Which of the lines below include the word "decide"? Pull each one out.
──────
include hm hW hpos in
/-- Negation flips the live bits and leaves no other 1 in a live word. -/
theorem getLsbD_word_negate {n w : Nat} (hw : w < ceilDiv n W) (b : Nat) :
    (word (negate W n m) w).getLsbD b =
      (decide (b < W) && decide (w * W + b < n) && !(word m w).getLsbD b) := by
  have hflip : (~~~word m w &&& ones W).getLsbD b = (decide (b < W) && !(word m w).getLsbD b) := by
    rw [BitVec.getLsbD_and, BitVec.getLsbD_not, getLsbD_ones hW]
    by_cases hb : b < W
    · simp [hb, hb.trans_le hW]
    · simp [hb]
  rw [negate, word_maskTail (wf_mapWords hm _ _), word_mapWords, if_pos hw]
  split
  next hlast =>
    rw [BitVec.getLsbD_and, hflip, getLsbD_tailMask_last hW hpos hlast]
    cases decide (b < W) <;> simp [Bool.and_comm]
  next hmid =>
    rw [hflip]
    by_cases hb : b < W
    · have hfull : (w + 1) * W < n := (lt_ceilDiv hpos).1 (by omega)
      have hlive : w * W + b < n := by rw [Nat.add_mul] at hfull; omega
      simp [hb, hlive]
    · simp [hb]

include hm hW hpos in
theorem bit_negate {n p : Nat} (hp : p < n) : bit W (negate W n m) p = !bit W m p := by
  have hb : p % W < W := Nat.mod_lt p hpos
  rw [bit, getLsbD_word_negate hm hW hpos (div_lt_ceilDiv hpos hp)]
  simp [hb, Nat.div_add_mod', hp, bit]

/-! One bit written -/

include hm in
theorem word_setBit_of_ne {W p w : Nat} (hw : w ≠ p / W) (v : Bool) : word (setBit W m p v) w = word m w := by
  rw [word_setBit hm, if_neg hw]

include hm hW hpos in
theorem getLsbD_word_setBit (p : Nat) (v : Bool) (b : Nat) :
    (word (setBit W m p v) (p / W)).getLsbD b = if b = p % W then v else (word m (p / W)).getLsbD b := by
  rw [word_setBit hm, if_pos rfl, getLsbD_withBit _ ((Nat.mod_lt p hpos).trans_le hW)]

/-! One more bit -/

/-- BV_PUSH's words at length `n`: a new word zeroed, then bit n written (40_bitvector.md R117). -/
def push (W n : Nat) (v : Bool) (m : Memory) : Memory :=
  setBit W (if n % W = 0 then setWord m (n / W) 0#64 else m) n v

include hm in
theorem wf_grown (W n : Nat) : wf (if n % W = 0 then setWord m (n / W) 0#64 else m) = true := by
  split
  · exact wf_setWord hm _ _
  · exact hm

include hm in
theorem wf_push (W n : Nat) (v : Bool) : wf (push W n v m) = true := wf_setBit (wf_grown hm W n) W n v

include hm in
/-- A push writes the word of the new position, which it takes as 0 where it is new. -/
theorem word_push (W n : Nat) (v : Bool) (w : Nat) :
    word (push W n v m) w =
      if w = n / W then withBit (if n % W = 0 then 0#64 else word m w) (n % W) v else word m w := by
  rw [push, word_setBit (wf_grown hm W n)]
  by_cases hw : w = n / W
  · rw [if_pos hw, if_pos hw]
    split
    · rw [word_setWord hm, if_pos hw]
    · rfl
  · rw [if_neg hw, if_neg hw]
    split
    · rw [word_setWord hm, if_neg hw]
    · rfl

include hm in
theorem word_push_of_ne {n w : Nat} (hw : w ≠ n / W) (v : Bool) : word (push W n v m) w = word m w := by
  rw [word_push hm, if_neg hw]

include hm in
theorem word_push_new {n : Nat} (hn : n % W = 0) (v : Bool) :
    word (push W n v m) (n / W) = if v then 1#64 else 0#64 := by
  rw [word_push hm, if_pos rfl, if_pos hn, hn]
  cases v <;> rfl

include hm hW hpos in
theorem getLsbD_word_push {n : Nat} (hn : n % W ≠ 0) (v : Bool) (b : Nat) :
    (word (push W n v m) (n / W)).getLsbD b = if b = n % W then v else (word m (n / W)).getLsbD b := by
  rw [word_push hm, if_pos rfl, if_neg hn, getLsbD_withBit _ ((Nat.mod_lt n hpos).trans_le hW)]

include hm hW hpos in
theorem bit_push_self (n : Nat) (v : Bool) : bit W (push W n v m) n = v := by
  rw [push, bit_setBit (wf_grown hm W n) hW hpos, if_pos rfl]

include hm hW hpos in
/-- A push leaves the positions below it: a new word holds none of them. -/
theorem bit_push_of_lt {n p : Nat} (hp : p < n) (v : Bool) : bit W (push W n v m) p = bit W m p := by
  rw [push, bit_setBit (wf_grown hm W n) hW hpos, if_neg (Nat.ne_of_lt hp)]
  split
  next hn =>
    have hw : p / W ≠ n / W := by
      refine Nat.ne_of_lt ((Nat.div_lt_iff_lt_mul hpos).2 ?_)
      rwa [Nat.div_mul_cancel (Nat.dvd_of_mod_eq_zero hn)]
    rw [bit, word_setWord hm, if_neg hw, bit]
  next => rfl

end Memory

end Sys2Proof.Machine
end

section
/-! SUPPORT. What each BV_* command answers (40_bitvector.md R111 to R124): the mode fault once for every command, and
the next state of each command in each of its cases. -/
──────
- **OUTPUT OF THE EXERCISE**
      (decide (b < W) && decide (w * W + b < n) && !(word m w).getLsbD b) := by
  have hflip : (~~~word m w &&& ones W).getLsbD b = (decide (b < W) && !(word m w).getLsbD b) := by
    cases decide (b < W) <;> simp [Bool.and_comm]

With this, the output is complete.